WHAT NEEDS TO BE DONE — In the entries below, how many lines include "leaf"? Reply with the number and nothing more.

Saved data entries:
-- The page table (R414 to R417)

/-- Bits [63:48] equal bit 47. -/
def canonical (va : Nat) : Bool := bits va 48 16 == (if bit va 47 then 0xFFFF else 0)

/-- Index of a level, and the address prefix that names one entry of it. -/
def vaIndex (va lvl : Nat) : Nat := bits va (12 + 9 * lvl) 9
def vaPrefix (va lvl : Nat) : Nat := bits va (12 + 9 * lvl) (36 - 9 * lvl)

/-- How a walk ends. -/
inductive WalkEnd where
  | leaf (e : Tlb)
  | mig
  | bad (status : Nat)
  deriving DecidableEq, Repr

/-- A read of host memory through the Metadata Cache, as lines of TIER 3 of this block: the lines that it does not hold are read on the
host port with the context of the access (R412, R414). -/
def State.hostCached (s : State) (ctx off n : Nat) (ring : Option Nat) (handle : Nat) : State :=
  s.mdReadFor { ctx := ctx, ring := ring, handle := handle } (gAddr s.id 3 off) n

-- Accesses of other blocks to TIER 3 (01 R596)

/-- The reply to a MEM_READ with its data, or to a MEM_WRITE. -/
def State.memReply (s : State) (src lane : Nat) (msg : List Byte) (st : Nat) : State :=
  let a := leAt msg 16 8
  let n := leAt msg 24 4
  if mType msg = 0x0A then s.answer src lane msg st []
  else s.answer src lane msg st (leBytes 8 a ++ leBytes 4 n ++ zeros 4 ++
    (if st = sOk then s.bytesAt (memKey (gTier a) (gOff a)) n else []))

/-- The mark of host-port requests that serve another block's access. -/
def servedMark (id : Nat) : Nat := 2 ^ 32 + id

/-- The host has answered every request of an access to TIER 3: the reply leaves, CONTEXT_DENIED after an error response (01 R596). -/
def State.closeHost (s : State) (id : Nat) : State :=
  match s.tab.served.find? (fun v => v.id == id) with
  | none => s
  | some v =>
    if s.tu.hreqs.any (fun x => x.handle == servedMark id) then s
    else (s.upTab (fun t => { t with served := t.served.filter (fun y => y.id != id) })).memReply v.src v.lane v.msg v.left

/-- An access to TIER 3 for another block: its requests leave on the host port, and the reply waits for their responses. -/
def State.serveHost (s : State) (src lane : Nat) (msg : List Byte) (f : State → Nat → State) : State :=
  let id := s.tab.nextOp
  let v : Served := { id := id, src := src, lane := lane, msg := msg, lists := [], left := sOk }
  (f (s.upTab (fun t => { t with nextOp := id + 1, served := t.served ++ [v] })) (servedMark id)).closeHost id

-- Walks

/-- Read one entry of a page table. -/
def State.readPte (s : State) (ctx a : Nat) : State × Nat := (s.hostCached ctx a 8 none noHandle.toNat, s.numAt (memKey 3 a) 8)

/-- An upper-level entry enters the walk cache of 256 entries. -/
def State.keepWalk (s : State) (ctx lvl pre next : Nat) : State :=
  s.upTu (fun u => { u with walks := ({ ctx := ctx, level := lvl, pre := pre, next := next } :: u.walks).take 256 })

/-- One walk from a table at a level; reads and writes are judged at the leaf. -/
def State.walkFrom (s : State) (ctx va table : Nat) : Nat → State × WalkEnd
  | 0 =>
    let a := table + 8 * vaIndex va 0
    let r := s.readPte ctx a
    let e := r.2
    if !bit e 0 then (r.1, if bit e 5 then .mig else .bad sTransFault)
    else if bits e 46 10 ≠ 0 ∨ !bit e 4 then (r.1, .bad sTransFault)
    else (r.1, .leaf { ctx := ctx, vpn := bits va 12 36, size := 1, pa := bits e 12 34 * 4096, r := bit e 2, w := bit e 3,
                       a := bit e 56, d := bit e 57, pte := a })
  | lvl + 1 =>
    let a := table + 8 * vaIndex va (lvl + 1)
    let r := s.readPte ctx a
    let e := r.2
    let size := 512 ^ (lvl + 1)
    if !bit e 0 ∨ bits e 46 10 ≠ 0 then (r.1, .bad sTransFault)
    else if bit e 1 then
      if lvl + 1 = 3 ∨ (bits e 12 34) % size ≠ 0 ∨ !bit e 4 then (r.1, .bad sTransFault)
      else (r.1, .leaf { ctx := ctx, vpn := bits va 12 36 / size * size, size := size, pa := bits e 12 34 * 4096, r := bit e 2,
                         w := bit e 3, a := bit e 56, d := bit e 57, pte := a })
    else (r.1.keepWalk ctx (lvl + 1) (vaPrefix va (lvl + 1)) (bits e 12 34 * 4096)).walkFrom ctx va (bits e 12 34 * 4096) lvl

/-- A shoot-down in progress names entries of a context: none of its walk-cache entries is used (R423, R424). -/
def State.ctxShot (s : State) (ctx : Nat) : Bool :=
  s.tu.shoots.any (fun x => match x.scope with
    | .pages c _ _ => c == ctx
    | .context c => c == ctx
    | .all => true)

/-- The deepest entry of the walk cache on the way of a walk. -/
def State.walkHit (s : State) (ctx va : Nat) : Option WalkEnt :=
  if s.ctxShot ctx then none
  else [1, 2, 3].findSome? (fun lvl => s.tu.walks.find? (fun w => w.ctx == ctx && w.level == lvl && w.pre == vaPrefix va lvl))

WRITTEN ANSWER — 4